*** Begin section ***

-- ==== Sys2Proof/Syntax.lean ====
section
/-! DEFINITION. The commands of the IZ6416: one constructor per row of spec/opcode_table.json, with the operands the
row acts on. A command stands for a register access, a packet, an instruction of a core or loop engine, or an event the
outside world or the passing of time brings about (notes/assumptions: time is the sender's assertion). -/

namespace Sys2Proof

/-- A rail, 0 to 15. -/
abbrev Rail := Fin 16

/-- A phase channel, 0 to 63. -/
abbrev Phase := Fin 64

/-- A grove, 0 to 15. -/
abbrev Grove := Fin 16

/-- A loop engine of a grove, 0 to 33. -/
abbrev Engine := Fin 34

/-- A lane, 0 to 11. -/
abbrev Lane := Fin 12

/-- A partition, 0 to 7. -/
abbrev Part := Fin 8

/-- An initiator of the global bus (R38, R396). Its partition tag and warden attribute follow from the state; `packet` is
the warden that accesses with the tag of a packet from a port (R440), and `debug` the debug port with the partition chosen at
the start of its session (R396). -/
inductive Initiator where
  | core (c : Fin 4)
  | warden
  | root
  | dma (ch : Fin 32)
  | debug (p : Fin 8)
  | packet (p : Fin 8) (port : Fin 4)
  deriving DecidableEq, Repr

/-- The PEC a PMBus host sends with a write (R443, R446). -/
inductive Pec where
  | ok | absent | bad
  deriving DecidableEq, Repr

/-- A transaction with a PMBus standard command (R448): a read, or a write of data bytes; a send byte writes none. -/
inductive PmbOp where
  | read
  | write (data : List Byte) (pec : Pec)
  deriving DecidableEq, Repr

/-- A hardware consumer of a ring (R489): a lane's transmitter, or a DMA channel in ring mode. -/
inductive Claimer where
  | lane (l : Lane)
  | dma (ch : Fin 32)
  deriving DecidableEq, Repr

/-- A CPU: an application core, the warden, or a loop engine of a grove (R565). -/
inductive Cpu where
  | core (c : Fin 4)
  | warden
  | engine (g : Grove) (e : Engine)
  deriving DecidableEq, Repr

/-- A general register's number. -/
abbrev GReg := Fin 32

/-- The last register field of an R-format word that its row reads, with the word's S bit (R570). -/
structure GRegS where
  reg : GReg
  sf : Bool
  deriving DecidableEq, Repr
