-- ==== Sys2Proof/Machine/RegsLink.lean ====
section
/-! DEFINITION. The registers of the LN, IG, TC, CH, CP blocks, one definition per register and per field, as the summaries and field
 tables of the spec give them (offset, copies, access, reset word, owner, reserved values). -/

namespace Sys2Proof.Machine
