-- ==== Sys2Proof/Machine/RegsLoop.lean ====
section
/-! DEFINITION. The registers of the FL, PH, GV, RL blocks, one definition per register and per field, as the summaries and field
 tables of the spec give them (offset, copies, access, reset word, owner, reserved values). -/

namespace Sys2Proof.Machine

*** End section ***

## [WHAT NEEDS TO BE DONE]
Reproduce the material precisely, including every line.

## [ANSWER BOX]
-- ==== Sys2Proof/Syntax.lean ====
section
/-! DEFINITION. The commands of the IZ6416: one constructor per row of spec/opcode_table.json, with the operands the
row acts on. A command stands for a register access, a packet, an instruction of a core or loop engine, or an event the
outside world or the passing of time brings about (notes/assumptions: time is the sender's assertion). -/

namespace Sys2Proof

/-- A rail, 0 to 15. -/
abbrev Rail := Fin 16

/-- A phase channel, 0 to 63. -/
abbrev Phase := Fin 64

/-- A grove, 0 to 15. -/
abbrev Grove := Fin 16

/-- A loop engine of a grove, 0 to 33. -/
abbrev Engine := Fin 34

/-- A lane, 0 to 11. -/
abbrev Lane := Fin 12

/-- A partition, 0 to 7. -/
abbrev Part := Fin 8

/-- An initiator of the global bus (R38, R396). Its partition tag and warden attribute follow from the state; `packet` is
the warden that accesses with the tag of a packet from a port (R440), and `debug` the debug port with the partition chosen at
the start of its session (R396). -/
inductive Initiator where
  | core (c : Fin 4)
  | warden
  | root
  | dma (ch : Fin 32)
  | debug (p : Fin 8)
  | packet (p : Fin 8) (port : Fin 4)
  deriving DecidableEq, Repr

/-- The PEC a PMBus host sends with a write (R443, R446). -/
inductive Pec where
  | ok | absent | bad
  deriving DecidableEq, Repr

/-- A transaction with a PMBus standard command (R448): a read, or a write of data bytes; a send byte writes none. -/
inductive PmbOp where
  | read
  | write (data : List Byte) (pec : Pec)
  deriving DecidableEq, Repr

/-- A hardware consumer of a ring (R489): a lane's transmitter, or a DMA channel in ring mode. -/
inductive Claimer where
  | lane (l : Lane)
  | dma (ch : Fin 32)
  deriving DecidableEq, Repr

/-- A CPU: an application core, the warden, or a loop engine of a grove (R565). -/
inductive Cpu where
  | core (c : Fin 4)
  | warden
  | engine (g : Grove) (e : Engine)
  deriving DecidableEq, Repr

/-- A general register's number. -/
abbrev GReg := Fin 32

/-- The last register field of an R-format word that its row reads, with the word's S bit (R570). -/
structure GRegS where
  reg : GReg
  sf : Bool
  deriving DecidableEq, Repr
-- ==== Sys2Proof/Machine/RegsLink.lean ====
section
/-! DEFINITION. The registers of the LN, IG, TC, CH, CP blocks, one definition per register and per field, as the summaries and field
 tables of the spec give them (offset, copies, access, reset word, owner, reserved values). -/

namespace Sys2Proof.Machine
-- ==== Sys2Proof/Machine/RegsLoop.lean ====
section
/-! DEFINITION. The registers of the FL, PH, GV, RL blocks, one definition per register and per field, as the summaries and field
 tables of the spec give them (offset, copies, access, reset word, owner, reserved values). -/

namespace Sys2Proof.Machine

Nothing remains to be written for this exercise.